» Action item
Look below for the line containing "let kept := body.take m.maxLen". Reproduce it and every line after it exactly, and nothing more.

++++ Data records ++++

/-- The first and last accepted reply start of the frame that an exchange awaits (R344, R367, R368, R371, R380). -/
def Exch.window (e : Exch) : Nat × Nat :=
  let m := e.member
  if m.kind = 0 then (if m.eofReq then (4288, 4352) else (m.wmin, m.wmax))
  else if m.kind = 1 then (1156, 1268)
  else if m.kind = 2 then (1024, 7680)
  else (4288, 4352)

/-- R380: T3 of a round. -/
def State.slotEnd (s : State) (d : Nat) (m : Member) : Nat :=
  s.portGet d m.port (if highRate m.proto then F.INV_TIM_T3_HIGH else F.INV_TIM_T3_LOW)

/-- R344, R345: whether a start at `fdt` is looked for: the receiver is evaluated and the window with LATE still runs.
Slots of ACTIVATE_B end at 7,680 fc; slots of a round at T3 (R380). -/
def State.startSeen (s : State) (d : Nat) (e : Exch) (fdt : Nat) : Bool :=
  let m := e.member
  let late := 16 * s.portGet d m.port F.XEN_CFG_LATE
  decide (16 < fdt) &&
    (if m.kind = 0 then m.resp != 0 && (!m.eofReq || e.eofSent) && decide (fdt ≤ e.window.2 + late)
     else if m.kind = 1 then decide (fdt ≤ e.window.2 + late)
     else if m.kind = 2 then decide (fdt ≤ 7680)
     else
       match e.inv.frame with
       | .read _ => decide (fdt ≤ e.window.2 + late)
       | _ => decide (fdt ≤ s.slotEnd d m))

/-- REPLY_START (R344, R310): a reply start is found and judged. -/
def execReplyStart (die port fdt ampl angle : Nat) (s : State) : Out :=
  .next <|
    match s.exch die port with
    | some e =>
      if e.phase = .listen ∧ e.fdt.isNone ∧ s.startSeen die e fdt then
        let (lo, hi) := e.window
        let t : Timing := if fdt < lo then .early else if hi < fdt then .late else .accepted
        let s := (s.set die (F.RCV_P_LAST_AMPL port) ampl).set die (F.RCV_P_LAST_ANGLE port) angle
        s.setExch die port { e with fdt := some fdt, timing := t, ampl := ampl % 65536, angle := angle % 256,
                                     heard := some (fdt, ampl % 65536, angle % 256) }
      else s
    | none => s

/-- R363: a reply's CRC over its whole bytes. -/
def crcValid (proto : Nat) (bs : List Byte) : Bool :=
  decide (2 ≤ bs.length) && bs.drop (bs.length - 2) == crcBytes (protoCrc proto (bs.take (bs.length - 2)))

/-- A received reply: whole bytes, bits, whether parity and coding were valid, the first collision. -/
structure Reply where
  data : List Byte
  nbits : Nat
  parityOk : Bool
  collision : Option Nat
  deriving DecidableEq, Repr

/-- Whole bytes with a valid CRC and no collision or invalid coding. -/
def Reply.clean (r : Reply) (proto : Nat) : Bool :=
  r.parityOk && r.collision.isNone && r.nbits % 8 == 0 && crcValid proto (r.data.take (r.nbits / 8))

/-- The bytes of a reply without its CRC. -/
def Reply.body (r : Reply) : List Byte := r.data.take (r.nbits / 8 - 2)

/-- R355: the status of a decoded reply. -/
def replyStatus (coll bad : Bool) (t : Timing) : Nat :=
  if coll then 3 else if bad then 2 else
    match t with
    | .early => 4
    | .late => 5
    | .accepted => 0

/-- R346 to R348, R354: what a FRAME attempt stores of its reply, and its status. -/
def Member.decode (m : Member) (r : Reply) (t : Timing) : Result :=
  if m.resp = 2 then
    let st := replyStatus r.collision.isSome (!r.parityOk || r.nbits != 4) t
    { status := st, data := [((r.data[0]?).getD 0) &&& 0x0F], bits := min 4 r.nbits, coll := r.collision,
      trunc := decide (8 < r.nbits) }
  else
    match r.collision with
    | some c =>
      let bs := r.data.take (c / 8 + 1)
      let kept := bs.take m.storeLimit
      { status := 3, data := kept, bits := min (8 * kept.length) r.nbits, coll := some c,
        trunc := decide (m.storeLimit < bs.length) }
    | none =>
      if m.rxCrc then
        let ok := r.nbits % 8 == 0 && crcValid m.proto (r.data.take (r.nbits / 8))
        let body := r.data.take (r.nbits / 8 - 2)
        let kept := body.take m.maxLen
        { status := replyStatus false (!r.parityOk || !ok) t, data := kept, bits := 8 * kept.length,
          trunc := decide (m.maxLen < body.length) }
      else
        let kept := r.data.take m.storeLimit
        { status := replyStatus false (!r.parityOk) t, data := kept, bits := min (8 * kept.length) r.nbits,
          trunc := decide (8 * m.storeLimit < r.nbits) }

++++

» Response area
        let kept := body.take m.maxLen
        { status := replyStatus false (!r.parityOk || !ok) t, data := kept, bits := 8 * kept.length,
          trunc := decide (m.maxLen < body.length) }
      else
        let kept := r.data.take m.storeLimit
        { status := replyStatus false (!r.parityOk) t, data := kept, bits := min (8 * kept.length) r.nbits,
          trunc := decide (8 * m.storeLimit < r.nbits) }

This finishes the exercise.